### Activity
Once the line containing "float types. -/" has been written out, stop; until then, restate each line of the entries below word for word from the first.

### Exercise materials
-- ==== Sys2Proof/WellFormed.lean ====
section
/-! DEFINITION. Which field values an instruction of R50 may have: R48, R49 and each chapter's own list of what
raises ILL. A happening or a command is well-formed whatever its arguments: what it does with them is its meaning. -/

namespace Sys2Proof

/-- I8, I16, I32, I64. -/
def Ty.ints : List Ty := [.i8, .i16, .i32, .i64]
/-- The integer types with I4. -/
def Ty.intsI4 : List Ty := [.i8, .i16, .i32, .i64, .i4]
/-- BF16, FP16, FP32. -/
def Ty.floats : List Ty := [.bf16, .fp16, .fp32]
/-- All float types. -/
def Ty.allFloats : List Ty := [.fp8a, .fp8b, .bf16, .fp16, .fp32]
/-- Every type. -/
def Ty.all : List Ty := [.i8, .i16, .i32, .i64, .i4, .fp8a, .fp8b, .bf16, .fp16, .fp32]
/-- Every type but I4. -/
def Ty.noI4 : List Ty := [.i8, .i16, .i32, .i64, .fp8a, .fp8b, .bf16, .fp16, .fp32]

/-- What a register field names (R48): nothing (then it is zero, R49), a scalar register or code, a vector
register or progress counter (below 16), a predicate (below 8). -/
inductive Fld where
  | zero | s | v | p
  deriving DecidableEq, Repr

/-- The limits of R48. -/
def Fld.ok (k : Fld) (r : Reg) : Bool :=
  match k with
  | .zero => r == 0
  | .s => true
  | .v => r.toNat < 16
  | .p => r.toNat < 8

/-- Format A (R40, R49, R141): the fields it names, the types it accepts (none: TY is zero), the rounding,
saturation and unsigned slots it takes, and the largest sub-operation. -/
def FmtA.ok (o : FmtA) (d s1 s2 s3 : Fld) (tys : List Ty) (rm sat u : Bool) (sub : Nat) : Bool :=
  d.ok o.d && s1.ok o.s1 && s2.ok o.s2 && s3.ok o.s3 &&
  (if tys.isEmpty then o.ty == .i8 else tys.contains o.ty) &&
  (rm || o.rm == .rne) && (sat || !o.sat) && ((u && o.ty.isInt) || !o.u) && o.sub.toNat ≤ sub

/-- The source type of `fcvt` and `vcvt`, in S3[3:0] (R136, R147). -/
def FmtA.srcTy (o : FmtA) : Option Ty := Ty.ofCode (o.s3.extractLsb' 0 4)

/-- Whether the source is an unsigned integer, S3[4] (R136, R147). -/
def FmtA.srcU (o : FmtA) : Bool := o.s3.getLsbD 4

/-- `fcvt` (R136): the source is no I4, S3[4] only with an integer source, not both types integers. -/
def FmtA.fcvtOk (o : FmtA) : Bool :=
  match o.srcTy with
  | none => false
  | some src => src != .i4 && (!o.srcU || src.isInt) && !(src.isInt && o.ty.isInt)

/-- Lanes of a vector register (R138). -/
def Ty.lanes (ty : Ty) : Nat := 512 / ty.width

/-- `vcvt` (R147): S3[4] only with an integer source, lane ratio at most 4, part below the ratio. -/
def FmtA.vcvtOk (o : FmtA) : Bool :=
  match o.srcTy with
  | none => false
  | some src =>
    let r := max src.lanes o.ty.lanes / min src.lanes o.ty.lanes
    (!o.srcU || src.isInt) && r ≤ 4 && o.sub.toNat < r

/-- Format M (R43): the fields D and X, the types, the ORD values. -/
def FmtM.ok (o : FmtM) (d x : Fld) (tys : List Ty) (ords : List Nat) : Bool :=
  d.ok o.d && x.ok o.x && tys.contains o.ty && ords.contains o.ord.toNat

/-- SUB of an atomic (R300): only bit 0, and that with D = 0. -/
def FmtM.nrOk (o : FmtM) : Bool := o.sub.toNat < 2 && (o.sub == 0 || o.d == 0)

/-- Format Q (R44): the fields D, S1, S2 and whether PORT is used. -/
def FmtQ.ok (o : FmtQ) (d s1 s2 : Fld) (port : Bool) : Bool :=
  d.ok o.d && s1.ok o.s1 && s2.ok o.s2 && (port || o.port == 0)

/-- The TY code in MOD7[6:3] (R44). -/
def FmtQ.tyCode (o : FmtQ) : Nat := o.m7.toNat / 8

/-- ORD in MOD7[6:5], instruction bits [22:21] (R44). -/
def FmtQ.ord (o : FmtQ) : BitVec 2 := o.m7.extractLsb' 5 2

/-- SCO in MOD7[4:3], instruction bits [20:19] (R44). -/
def FmtQ.sco (o : FmtQ) : Scope := Scope.ofCode (o.m7.extractLsb' 3 2)

/-- ORD among the accepted values. -/
def FmtQ.ordIn (o : FmtQ) (ords : List Nat) : Bool := ords.contains o.ord.toNat

/-- The system registers of R379. -/
def sregListed (r : BitVec 16) : Bool :=
  [0x0000, 0x0001, 0x0002, 0x0003, 0x0004, 0x0005, 0x0010, 0x0011, 0x0012, 0x0013, 0x0014, 0x0015, 0x0016,
   0x0017, 0x0020, 0x0021, 0x0022, 0x0023, 0x0024, 0x0025, 0x0030, 0x0040].contains r.toNat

### Task output
-- ==== Sys2Proof/WellFormed.lean ====
section
/-! DEFINITION. Which field values an instruction of R50 may have: R48, R49 and each chapter's own list of what
raises ILL. A happening or a command is well-formed whatever its arguments: what it does with them is its meaning. -/

namespace Sys2Proof

/-- I8, I16, I32, I64. -/
def Ty.ints : List Ty := [.i8, .i16, .i32, .i64]
/-- The integer types with I4. -/
def Ty.intsI4 : List Ty := [.i8, .i16, .i32, .i64, .i4]
/-- BF16, FP16, FP32. -/
def Ty.floats : List Ty := [.bf16, .fp16, .fp32]
/-- All float types. -/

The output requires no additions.